It has been observed that 3He is present in volcano emissions and oceanic ridge samples.  How 3He is stored in the planet is under investigation, but it is associated with the mantle and is used as a marker of material of deep origin.

Due to similarities in helium and carbon in magma chemistry, outgassing of helium requires the loss of volatile components (water, carbon dioxide) from the mantle, which happens at depths of less than 60 km. However, 3He is transported to the surface primarily trapped in the crystal lattice of minerals within fluid inclusions.

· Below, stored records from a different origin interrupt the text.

-- ==== Sys2Proof/WellFormed.lean ====
section
/-! DEFINITION. Well-formed commands: operands that name a unit the package has and payloads that a message can carry. What the
spec makes the block itself check of an operand is no part of this: those commands are well formed and end with the error. -/

namespace Sys2Proof

/-- A die index of R12. -/
def dieOk (d : BitVec 5) : Bool := decide (d.toNat < 20)

/-- A port BX0..BX47 (R23). -/
def portOk (p : BitVec 6) : Bool := decide (p.toNat < 48)

/-- The payload of a transaction holds at most 16 KiB (R359). -/
def dataOk (b : Bytes) : Bool := decide (b.length ≤ 16384)

/-- A transaction arrives on a port. -/
def txOk (t : TxHdr) : Bool := portOk t.port

/-- A quorum of at most seven members, none named twice (R373). -/
def changeOk (c : ChangeOps) : Bool := decide (c.qlist.length ≤ 7) && decide c.qlist.Nodup

/-- Lanes and speed of the host link (R473): 1, 2, 4 or 8 lanes, speeds 1 to 6. -/
def linkOk (width speed : BitVec 4) : Bool := [1, 2, 4, 8].contains width.toNat && decide (1 ≤ speed.toNat) && decide (speed.toNat ≤ 6)

/-- The symbols of a sector codeword that are wrong (R309): positions below 136, none named twice, each changed. -/
def errsOk (errs : List (U8 × U8)) : Bool :=
  errs.all (fun e => decide (e.1.toNat < 136) && e.2 != 0) && decide (errs.map (·.1)).Nodup

/-- A unit that JTAG can name (R439). -/
def unitOk : JtagUnit → Bool
  | .core _ | .cluster _ | .pcg _ | .rt => true
  | .port p => portOk p
  | .die d => dieOk d
  | .cipherPipe d => dieOk d

/-- A well-formed command. -/
def Instr.wf : Instr → Bool
  | .nop _ => true
  | .sqCreate _ _ _ _ _ => true
  | .sqDelete _ _ => true
  | .cqCreate _ _ _ _ _ _ => true
  | .cqDelete _ _ => true
  | .eqCreate _ _ _ _ _ _ => true
  | .eqDelete _ _ _ => true
  | .copy _ _ _ _ _ _ => true
  | .request _ _ => true
  | .openSession _ _ => true
  | .closeSession _ _ => true
  | .park _ _ _ _ _ _ _ => true
  | .thaw _ _ _ => true
  | .migrate _ _ _ _ _ _ => true
  | .fork _ _ _ _ _ => true
  | .setSession _ _ => true
  | .sessionQuery _ _ _ => true
  | .cancel _ _ _ => true
  | .ringExtend _ _ _ _ => true
  | .tringCreate _ _ _ _ _ _ _ _ => true
  | .tringDestroy _ _ _ => true
  | .paletteLoad _ _ _ _ _ => true
  | .paletteUnload _ _ _ => true
  | .jobStart _ _ _ _ => true
  | .jobEnd _ _ => true
  | .memAlloc _ _ _ _ _ _ _ _ _ _ => true
  | .memFree _ _ _ => true
  | .apertureMap _ _ _ _ _ => true
  | .apertureUnmap _ _ _ => true
  | .poolReclaim _ _ => true
  | .indexCreate _ _ => true
  | .indexDestroy _ _ _ => true
  | .insertVec _ _ _ _ _ _ => true
  | .deleteVec _ _ _ _ => true
  | .indexCompact _ _ _ => true
  | .search _ _ => true
  | .searchNext _ _ _ _ => true
  | .cursorDrop _ _ _ => true
  | .tableCreate _ _ => true
  | .tableDestroy _ _ _ => true
  | .gather _ _ => true
  | .scatterAdd _ _ => true
  | .scatterSet _ _ => true
  | .tableStage _ _ _ => true
  | .tableSwitch _ _ _ => true
  | .hotPost _ _ _ _ _ => true
  | .compChange _ c => decide (c.qlist.length ≤ 7)
  | .portEnable _ _ => true
  | .portDisable _ _ => true
  | .portRekey _ _ => true
  | .ckptNow _ _ => true
  | .ckptRestore _ _ _ _ => true
  | .ckptRelease _ _ => true
  | .imageLoad _ _ _ _ => true
  | .enrolAuthor _ _ => true
  | .revokeAuthor _ _ => true
  | .keygenAdvance _ => true
  | .genRetire _ _ => true
  | .zeroize _ => true
  | .keyRelease _ _ => true
  | .boundOpen _ _ _ _ => true
  | .weightDecrypt _ _ _ _ _ _ _ => true
  | .consentInstall _ _ _ => true
  | .consentRemove _ _ => true
  | .devReset _ _ _ _ => true
  | .pkgReset _ => true
  | .powerState _ _ _ => true
  | .fwLoad _ _ _ _ _ => true
  | .errlogRead _ _ _ _ => true
  | .thermShutdown _ => true
  | .rstCtrlPkgReset _ _ => true
  | .thermCtrlShutdown _ _ => true
  | .zeroizeArm _ => true
  | .zeroizeFire _ => true
  | .portCtrlDisable _ p => portOk p
  | .portCtrlRekey _ p => portOk p
  | .portCtrlRetrain _ p => portOk p
  | .errlogCtrlConsume _ _ => true
  | .pkcLoRead _ => true
  | .loReadLatch _ _ => true
  | .hiWriteCommit _ _ _ => true
  | .regCfgWrite _ _ reg _ => decide (reg.toNat < 10)
  | .mtrSelWrite _ _ _ _ => true
  | .evcSelWrite _ _ _ _ => true
  | .aqCfgWrite _ _ _ => true
  | .registerWrite _ _ data => decide (data.length ≤ 4096)
  | .sqTailDoorbell _ _ _ => true
  | .cqHeadDoorbell _ _ _ => true
  | .eqHeadDoorbell _ _ _ => true
  | .tringCreditDoorbell _ _ _ _ => true
  | .bar4Access _ w _ _ len data => if w then decide (1 ≤ data.length) && decide (data.length ≤ 4096) else data.isEmpty && len != 0
  | .msixUnmask _ _ => true
  | .functionLevelReset _ => true
  | .poisonedTlpReceived _ _ => true
  | .ideFailure _ => true
  | .getVersion => true
  | .getCapabilities _ => true
  | .negotiateAlgorithms _ _ _ => true
  | .getDigests _ => true
  | .getCertificate _ _ _ _ => true
  | .challenge _ _ _ => true
  | .getMeasurements _ _ _ => true
  | .endSession => true
  | .heartbeat => true
  | .keyUpdate => true
  | .kemStart ct => ct.length == 1088
  | .ideKm _ _ _ => true
  | .lockInterface _ => true
  | .startInterfaceRequest _ => true
  | .stopInterface _ => true
  | .pldmPkgReset => true
  | .pldmThermalShutdown => true
  | .pldmPortDisable p => portOk p
  | .pldmZeroizeArm => true
  | .pldmZeroizeFire => true
  | .pldmErrlogRead _ _ => true
  | .vaux12Applied => true
  | .vin48Applied => true
  | .pwrgoodAssert _ => true
  | .pwrgoodDeassert => true
  | .perstNAssert => true
  | .perstNDeassert w v _ _ => linkOk w v
  | .vin48OutOfRange => true
  | .vaux12Removed => true
  | .vio18Low => true
  | .refclkStop => true
  | .refclkRestart => true
  | .pllLockLoss p => decide (p.toNat < 21)
  | .dieRelease d => dieOk d
  | .thermalTrip d => dieOk d
  | .selftestDone d => dieOk d
  | .selftestFailure d test => dieOk d && test != 0 && decide (test.toNat < 12)
  | .dieFirmwareMeasured d _ => dieOk d
  | .bootImageLoad => true
  | .trialBootTimeout => true
  | .watchdogExpiry d => dieOk d
  | .imageCommit => true
  | .stepStart _ => true
  | .instancePlace _ => true
  | .instanceEnd _ => true
  | .engineRecord _ => true
  | .waitRecord _ => true
  | .signalRecord _ => true
  | .loopRecord _ => true
  | .yieldRecord _ => true
  | .endRecord _ => true
  | .engineCommandDone _ _ => true
  | .mm _ _ _ => true
  | .accOut _ _ _ _ _ => true
  | .attn _ _ => true
  | .merge _ _ _ _ _ _ => true
  | .func _ _ => true
  | .append _ _ _ _ _ _ => true
  | .sample _ _ _ _ => true
  | .verify _ _ _ _ => true
  | .mvCopy _ _ _ _ _ => true
  | .mvGather _ _ _ _ _ => true
  | .priorityCopyDone _ => true
  | .stepEnd _ => true
  | .stagingDone _ _ => true
  | .ckptCommit _ => true
  | .restoreDone _ => true
  | .canvasWorkItem _ _ => true
  | .parkEnd _ => true
  | .idleParkCheck _ => true
  | .runaheadThawStart _ => true
  | .thawEnd _ => true
  | .streamPageArrival _ _ => true
  | .streamFault _ _ => true
  | .closeEnd _ => true
  | .paletteCompileDone _ => true
  | .translationMiss _ _ _ => true
  | .fetchDone _ _ => true
  | .gessoFillDone _ => true
  | .patrolRead pa errs => decide (pa.toNat < 2 ^ 40) && errsOk errs
  | .coreStoreRowReplace _ _ _ => true
  | .rekeySweepRegion _ => true
  | .regulatorAdmit _ reg _ _ _ => decide (reg.toNat < 10)
  | .rowMigration _ _ _ => true
  | .tableSwitchApply _ _ => true
  | .compactRelease _ _ => true
  | .bridgeDown b => decide (b.toNat < 34)
  | .laneFailure p _ => portOk p
  | .flitReceive p _ => portOk p
  | .portTrainingDone p _ => portOk p
  | .hello p _ => portOk p
  | .keyConfirm p _ _ => portOk p
  | .bringupRetry p => portOk p
  | .frameCountRekey p => portOk p
  | .rekeyDone p => portOk p
  | .readTxn t => txOk t
  | .writeTxn t data => txOk t && dataOk data
  | .addF32 t data => txOk t && dataOk data
  | .addBf16 t data => txOk t && dataOk data
  | .setRow t data => txOk t && dataOk data
  | .fadd64 t data => txOk t && dataOk data
  | .cas64 t data => txOk t && dataOk data
  | .query t data => txOk t && dataOk data
  | .result t data => txOk t && dataOk data
  | .canvasData t _ data => txOk t && dataOk data
  | .desc t data _ _ => txOk t && dataOk data
  | .mirrorRows t _ _ _ data => txOk t && dataOk data
  | .mirrorCommit t _ _ => txOk t
  | .mirrorState t _ a b c => txOk t && dataOk a && dataOk b && dataOk c
  | .propose t c => txOk t && changeOk c
  | .prepare t _ c => txOk t && changeOk c
  | .vote t _ _ => txOk t
  | .commitMap t _ c => txOk t && changeOk c
  | .mapUpdate t m => txOk t && decide (m.qmembers.length ≤ 7)
  | .mapQuery t => txOk t
  | .mapState t m _ => txOk t && decide (m.qmembers.length ≤ 7)
  | .sealKey t blob => txOk t && blob.length == 1136
  | .offer t _ => txOk t
  | .accept t _ _ _ => txOk t
  | .refuse t _ _ _ => txOk t
  | .ack t _ _ => txOk t
  | .commitHandoff t _ _ => txOk t
  | .committed t _ _ _ => txOk t
  | .released t _ _ => txOk t
  | .resolve t _ _ _ _ => txOk t
  | .recordQuery t _ => txOk t
  | .ringCmd t _ => txOk t
  | .poolAlloc t _ => txOk t
  | .poolFree t _ => txOk t
  | .poolInfo t => txOk t
  | .linkState t ports _ => txOk t && decide (ports.length ≤ 48)
  | .identify t => txOk t
  | .resp t _ data => txOk t && dataOk data
  | .drop t => txOk t
  | .unsupportedTransaction t _ _ => txOk t
  | .transitForward t _ _ _ data => txOk t && dataOk data
  | .canvasRepairDone _ => true
  | .handoffLimitExpiry _ => true
  | .arbiterRetry _ => true
  | .ringWaitLimitExpiry _ _ _ => true
  | .txnResend _ _ => true
  | .txnLimitExpiry _ _ => true
  | .epochHoldExpiry _ _ => true
  | .mapVoteTimeout => true
  | .linkStateSend => true
  | .liveLimitExpiry _ => true
  | .qosHoldoffExpiry _ _ => true
  | .deadlineCheck => true
  | .consentExpiry _ => true
  | .zeroizeArmExpiry => true
  | .autoReport => true
  | .counterSnapshot => true
  | .sensorRead d _ => dieOk d
  | .throttlePeriod => true
  | .powerCapPeriod _ => true
  | .idleEntry => true
  | .dozeEntry => true
  | .dozeExit => true
  | .hibernateEntry => true
  | .wakeDone => true
  | .thermalRecovery => true
  | .vio18Restored => true
  | .ackIntervalExpiry p => portOk p
  | .jtagAccess _ u => unitOk u
  | .retrievalOperationDone _ _ _ => true

end Sys2Proof
end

Helium-4 is created by radiogenic production (by decay of uranium/thorium-series elements).  The continental crust has become enriched with those elements relative to the mantle and thus more He4 is produced in the crust than in the mantle.

The ratio (R) of 3He to 4He  is often used to represent 3He  content.  R usually is given as a multiple of the present atmospheric ratio (Ra).

Common values for R/Ra:
 Old continental crust: less than 1
 mid-ocean ridge basalt (MORB): 7 to 9
 Spreading ridge rocks: 9.1 plus or minus 3.6
 Hotspot rocks: 5 to 42
 Ocean and terrestrial water: 1
 Sedimentary formation water: less than 1
 Thermal spring water: 3 to 11

3He/4He isotope chemistry is being used to date groundwaters, estimate groundwater flow rates, track water pollution, and provide insights into hydrothermal processes, igneous geology and ore genesis. 
 (U-Th)/He dating of apatite as a thermal history tool
 USGS: Helium Discharge at Mammoth Mountain Fumarole (MMF)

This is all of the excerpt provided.